■ Data for analysis
-- ==== Sys2Proof/Tests/Slice0.lean ====
section
/-! SUPPORT. Tests: ill-formed commands that the check refuses, single values worked out by hand from the spec, and for every statement
with hypotheses a witness that meets them. -/

namespace Sys2Proof.Tests

set_option Elab.async false

open Sys2Proof Sys2Proof.Machine

/-- READY with the PCIe link up. -/
def ready : State := { State.reset with dev := .ready, host := { State.reset.host with linkUp := true, trained := true } }
/-- Command ring 63 holds one command and is bound to completion ring 0; an event ring is enabled. -/
def withCmd (s : State) (op a0 a1 a2 a3 a4 : Nat) : State := { s with
  hostMem := Mem.writeN s.hostMem 0x1000 ([BitVec.ofNat 8 op, 0] ++ leBytes 6 0xBEEF ++ ([a0, a1, a2, a3, a4].flatMap (leBytes 8))),
  host := { s.host with
    cmd := [(63, { base := 0x1000, enable := true, pi := 1 })]
    cpl := [(0, { base := 0x2000, enable := true })]
    evt := { base := 0x4000, enable := true, log2 := 6 } } }
/-- The command that `withCmd` leaves in turn. -/
def theCmd (op a0 a1 a2 a3 a4 : Nat) : InCmd := { id := 0, ring := 63, cpl := 0, opcode := op, tag := 0xBEEF, arg0 := a0, arg1 := a1, arg2 := a2, arg3 := a3, arg4 := a4 }
/-- A RUN of two legs in its first leg. -/
def aRun : Run :=
  { cmd := 3, base := 0, legs := 2, j := 1, buf := 0x10000, slots := 1, phase := .leg, legStart := 0, overdue := 0, arrived := [], drainAsked := false
    arrivedAt := 0, sealDigest := [1, 2, 3, 4], sealDet := [{}, {}, {}, {}], sealEnergy := 0, sealAon := 0 }
/-- Usable HBM of 2,000 frames in every region, over two channels each. -/
def withHbm (s : State) : State := { s with
  hbm := { s.hbm with pmap := (List.range 4).map fun r => (r, { boot := [0, 63], space := 2048, usable := 2000 }) } }
/-- A bundle of its four slot words. -/
def bundle (ctl arr vec dma : Nat) : BitVec 256 := BitVec.ofNat 256 (arr * 2 ^ 192 + vec * 2 ^ 128 + dma * 2 ^ 64 + ctl)
/-- Logical block 255, on physical block 267, runs a stream of one task in leg 1, with an allocation sequence. -/
def issuing (stream : List (BitVec 256)) (k : Block) : State := withHbm { ready with
  dev := .run
  job := { ready.job with
    run := some aRun, tag := 9
    trav := some { classBlocks := [64, 64, 64, 64], classFrames := [0, 0, 0, 0], streams := [(255, stream)],
                   legs := [{ closed := true, parts := ⟨[], [], [], [(255, [0x40100000, 0x00080F00])], []⟩ }] } }
  pwr := { ready.pwr with clk := [(255, 2)] }
  fab := { ready.fab with number := some 5, recovery := false }
  blks := { ready.blks with blk := [(267, if k.tasks.isEmpty then { k with tasks := [(0, stream.length)] } else k)] } }
/-- A block whose descriptor tables start in segment 0, with 16 OWNED segments and one descriptor. -/
def withDesc (raw : List Byte) : Block :=
  { base := [(0, 1), (1, 1), (2, 1)], seg := (List.range 16).map fun i => (i, { st := .owned })
    sp := Mem.writeN [(0x1000, 0x81), (0x2000, 0x7F)] 0 raw }
/-- A message with CODE and body, and the state in which it is at the head of the intake. -/
def msg (code : Nat) (body : List Byte) : Carried := { pkt := { type := 1, src := 8, payload := leBytes 2 code ++ zeros 6 ++ body } }
def heard (s : State) (code : Nat) (body : List Byte) : State := { s with fab := { s.fab with mgtIn := [msg code body] } }
/-- A traverse of one open leg without tasks lies at offset 0x1000 of region 0. -/
def legParts (plan : List Byte) : LegParts :=
  ⟨plan, zeros 4 ++ leBytes 2 200 ++ leBytes 2 3 ++ leBytes 2 100 ++ leBytes 2 1000 ++ zeros 4, zeros 16, [], [[], [], [], []]⟩
def inHbm (s : State) : State := { withHbm s with
  hbm := { (withHbm s).hbm with dram := Mem.writeN [] 0x1000 (leBytes 4 0x4B443754 ++ leBytes 4 1 ++ leBytes 4 1 ++ [1, 1, 1, 1] ++ zeros 16 ++ leBytes 8 64) } }

/-! ### Ill-formed commands: one for each check -/

def rails (n : Nat) : Rails := ⟨12000, 1000, List.replicate n 0, 0, 0, 0, 0⟩
def oneSensor : SensorVal := ⟨80, 251⟩
def allSensors : List SensorVal := (List.finRange 81).map fun k => ⟨k, 300⟩
def oneEntry : KEntry := ⟨67, 8, 1⟩
def oneCal (thr : Nat) : CalEntry := ⟨67, true, 0, 0, 0, thr⟩
def oneFind : TestFind := ⟨3, 0, 0, [], [], [], [], [], []⟩
def txPos : Pos := ⟨15, .tx, 33⟩

theorem test_rails : (Instr.railSample (rails 4)).wellFormed = true ∧ (Instr.railSample (rails 3)).wellFormed = false := by decide +kernel

theorem test_model_nodes : (Instr.thermalModelUpdate ⟨[(1203, 0), (1203, 1)], none, [], []⟩).wellFormed = false
    ∧ (Instr.thermalModelUpdate ⟨[], none, [(5, 0), (5, 0)], []⟩).wellFormed = false
    ∧ (Instr.thermalModelUpdate ⟨[], none, [], [(5, 0), (5, 0)]⟩).wellFormed = false := by decide +kernel

theorem test_sensors : (Instr.sensorRead [oneSensor, oneSensor]).wellFormed = false ∧ (Instr.thermalHoldClear [oneSensor, oneSensor]).wellFormed = false
    ∧ (Instr.selftestComplete true [oneSensor]).wellFormed = false ∧ (Instr.sensorRead allSensors).wellFormed = true := by decide +kernel

theorem test_clock_counts : (Instr.clockMonitorWindow ⟨[0, 0, 0], [0, 0, 0, 0], 0, 0, false⟩).wellFormed = false
    ∧ (Instr.clockMonitorWindow ⟨[0, 0, 0, 0], [0, 0, 0], 0, 0, false⟩).wellFormed = false := by decide +kernel

theorem test_untrained : (Instr.bringupComplete [255, 255]).wellFormed = false ∧ (Instr.resetRegionComplete 3 [63, 63]).wellFormed = false := by
  decide +kernel

theorem test_access_size : (Instr.registerWrite 0 0 0).wellFormed = false ∧ (Instr.registerWrite 0 9 0).wellFormed = false
    ∧ (Instr.registerWrite 0 8 0).wellFormed = true := by decide +kernel

theorem test_regions_found : (Instr.testEnd [oneFind, oneFind]).wellFormed = false := by decide +kernel

theorem test_error_offsets : (Instr.nop 255 (.spSingle 6291456)).wellFormed = false ∧ (Instr.nop 255 (.spDouble 6291456)).wellFormed = false
    ∧ (Instr.nop 255 (.spDouble 6291455)).wellFormed = true ∧ (Instr.dmaD2h [.scratch 255 6291456 true]).wellFormed = false := by decide +kernel

theorem test_flit_lengths : (Instr.flitReceive 15 33 0 (zeros 255)).wellFormed = false
    ∧ (Instr.d2dFlitReceive 3 .cw false (zeros 257) (zeros 260)).wellFormed = false
    ∧ (Instr.d2dFlitReceive 3 .cw false (zeros 256) (zeros 259)).wellFormed = false := by decide +kernel

theorem test_lines_measured : (Instr.combLineMeasure 7 [⟨33, 100, true⟩, ⟨33, 100, true⟩]).wellFormed = false
    ∧ (Instr.plumbCheckEnd txPos [⟨33, 50, 0⟩, ⟨33, 50, 0⟩]).wellFormed = false := by decide +kernel

theorem test_matrices : (Instr.engineStart 7 (some [oneEntry, oneEntry]) none []).wellFormed = false
    ∧ (Instr.engineStart 7 none (some [oneEntry, oneEntry]) []).wellFormed = false
    ∧ (Instr.xtalkRefresh 7 true [oneEntry, oneEntry] []).wellFormed = false ∧ (Instr.xtalkRefresh 7 true [oneEntry] [oneCal 60]).wellFormed = true
    ∧ (Instr.xtalkRefresh 7 true [] [oneCal 61]).wellFormed = false ∧ (Instr.engineStart 7 none none [oneCal 9]).wellFormed = false
    ∧ (Instr.engineStart 7 none none [oneCal 30, oneCal 31]).wellFormed = false := by decide +kernel

theorem test_ring_count : (Instr.heaterUpdate 7 true (List.replicate 67 0)).wellFormed = false
    ∧ (Instr.heaterUpdate 7 true (List.replicate 68 0)).wellFormed = true := by decide +kernel

theorem test_lanes : (Instr.d2dLaneFail 3 .ccw [271, 271]).wellFormed = false := by decide +kernel

/-! ### Single values, worked out from the spec or published with the standards it names -/

/-- IEEE 802.3 (R279): the published check value of CRC-32 over the nine digits. -/
theorem test_crc32 : crc32 ([0x31, 0x32, 0x33, 0x34, 0x35, 0x36, 0x37, 0x38, 0x39] : List Byte) = 0xCBF43926 := by decide +kernel

/-- FIPS 180-4: the published digest of "abc" under SHA-256. -/
theorem test_sha256 : beNat (sha256 [0x61, 0x62, 0x63]) = 0xba7816bf8f01cfea414140de5dae2223b00361a396177a9cb410ff61f20015ad := by decide +kernel

/-- The published answer of Philox4x32-10 for counter 0 and key 0. -/
theorem test_philox : philoxRounds 10 0 0 (0, 0, 0, 0) = (0x6627e8d5, 0xe169c58d, 0xbc57ac4c, 0x9b00dbd8) := by decide +kernel

/-- Largest E4M3 code (448), the code past it (NaN), and rounding to even: 17/16 lies between 1 and 9/8 (R98, R101). -/
theorem test_e4m3 : e4m3.decode 0x7E = .fin false 14 5 ∧ (e4m3.decode 0x7F).isNan = true ∧ e4m3.narrow false none (.fin false 17 (-4)) = 0x38
    ∧ e4m3.narrow false none (.fin false 19 (-4)) = 0x3A := by decide +kernel

/-- One plus one in FP32, and an overflow with and without SATURATE (R113, R115). -/
theorem test_fp32 : fp32.narrow false none ((fp32.decode 0x3F800000).add (fp32.decode 0x3F800000)) = 0x40000000
    ∧ fp32.narrow false none ((fp32.decode 0x7F7FFFFF).mul (fp32.decode 0x40000000)) = 0x7F800000
    ∧ fp32.narrow true none ((fp32.decode 0x7F7FFFFF).mul (fp32.decode 0x40000000)) = 0x7F7FFFFF := by decide +kernel

/-- Corner to corner of a mesh: seven stops along x, then seven along y (R22, R23). -/
theorem test_mesh_path : meshPath 15 0 63 = [1, 2, 3, 4, 5, 6, 7, 15, 23, 31, 39, 47, 55, 63] := by decide +kernel

/-- A reset device takes no step with an empty queue but the tick of its clock. -/
theorem test_idle : step State.reset = .next { State.reset with aon := 1 } := rfl

/-! ### Witnesses for the host interface, power and rations (O1 to O16) -/

namespace Rings

def queued : State := { ready with pending := [.functionLevelReset, .perstLAssert] }
def off : State := { State.reset with dev := .off, pins := { State.reset.pins with inputMv := 48999, retry := true, attempts := 2 } }
def heldDown : State := { off with pins := { off.pins with pwrgdHeld := true } }
/-- A commit of version 64 has blown all fuses but the last, and one of version 2 none. -/
def blowingLast : State := { ready with idn := { ready.idn with svnFuses := 2 ^ 63 - 1, svn := 64, blowing := true, commit := 1 } }
def pinOff : State := { ready with pins := { ready.pins with pwrgdHeld := true } }
def inFault : State := { ready with dev := .fault, pins := { ready.pins with thermtrip := true } }
def booting : State := { ready with dev := .boot }
def parkedMod : State := { ready with dev := .bivouac }
def inReset : State := { ready with pins := { ready.pins with perst := true } }
def alerting : State := { ready with pins := { ready.pins with alertRail := true }, pwr := { ready.pwr with alert := true } }
def alertOver : State := { ready with aon := 50000, pwr := { ready.pwr with alert := true, alertEnd := some 50000 } }
def inputLow : State := { ready with pins := { ready.pins with alertInput := true }, pwr := { ready.pwr with alert := true } }
def limited : State := { ready with
  aon := 104
  pwr := { ready.pwr with region := [(3, { rung := 20, droopRung := 3, pll := true, changing := true, wake := [5], granted := 100 })] } }
def throttled : State := { ready with therm := { ready.therm with throttle := [(3, true)] } }
def overRation : State := { ready with pwr := { ready.pwr with samples := List.replicate 10 3200001, rationRung := 19 } }
def underRation : State := { ready with pwr := { ready.pwr with samples := List.replicate 10 3000000 } }
def rationDue : State := { ready with aon := 100000, pwr := { ready.pwr with deadline := some 100000 } }
def atFloor : State := { ready with pwr := { ready.pwr with rationRung := 20, overTicks := 10 } }
def floorEpisode : State := { ready with
  dev := .run, aon := 9, pwr := { ready.pwr with floorOn := true, graceEnd := some 9, underTicks := 100 } }
def granting : State := { limited with aon := 103 }
def calibrated : State := { ready with dev := .run, therm := { ready.therm with cal := some [] } }
def modelWrong : State := { ready with therm := { ready.therm with modelFault := true, agree := 100 } }
def thermalHold : State := { State.reset with idn := { State.reset.idn with st := 2 } }
def caseStepTakesOneCommand := { ready with pending := [.perstLAssert] }
def caseStepTakesOneCommandb := { ready with pending := [.helloTimer 0 0, .perstLAssert] }
def caseFusesOnlyBlow := { ready with aon := 1 }
def caseRungsAndPoints2b := { ready with pwr := { ready.pwr with region := [(3, { rung := 19, pll := true })] } }
def caseUK4 := {ready with aon := 1, idn := {ready.idn with revoked := 8}}
def caseUK4b := {ready with idn := {ready.idn with revoked := 8}}

/-- States and operands that meet the hypotheses of `StepRunsFrontCommand`, clause by clause. -/
theorem witness_StepRunsFrontCommand :
    (queued.pending = [Instr.functionLevelReset, Instr.perstLAssert]) := by
  decide +kernel

/-- States and operands that meet the hypotheses of `EmptyQueueIdles`, clause by clause. -/
theorem witness_EmptyQueueIdles :
    (pinOff.pending = [] ∧ pwrgd pinOff = false)
    ∧ (ready.pending = [] ∧ pwrgd ready = true ∧ ready.idn.blowing = false)
    ∧ (blowingLast.pending = [] ∧ pwrgd blowingLast = true ∧ blowingLast.idn.blowing = true) := by
  decide +kernel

■ Exercise details
Everything in the material above from the line that has "def blowingLast : State" through the line that has "granted := 100" must be duplicated exactly, with no other lines given.

■ Task solution
def blowingLast : State := { ready with idn := { ready.idn with svnFuses := 2 ^ 63 - 1, svn := 64, blowing := true, commit := 1 } }
def pinOff : State := { ready with pins := { ready.pins with pwrgdHeld := true } }
def inFault : State := { ready with dev := .fault, pins := { ready.pins with thermtrip := true } }
def booting : State := { ready with dev := .boot }
def parkedMod : State := { ready with dev := .bivouac }
def inReset : State := { ready with pins := { ready.pins with perst := true } }
def alerting : State := { ready with pins := { ready.pins with alertRail := true }, pwr := { ready.pwr with alert := true } }
def alertOver : State := { ready with aon := 50000, pwr := { ready.pwr with alert := true, alertEnd := some 50000 } }
def inputLow : State := { ready with pins := { ready.pins with alertInput := true }, pwr := { ready.pwr with alert := true } }
def limited : State := { ready with
  aon := 104
  pwr := { ready.pwr with region := [(3, { rung := 20, droopRung := 3, pll := true, changing := true, wake := [5], granted := 100 })] } }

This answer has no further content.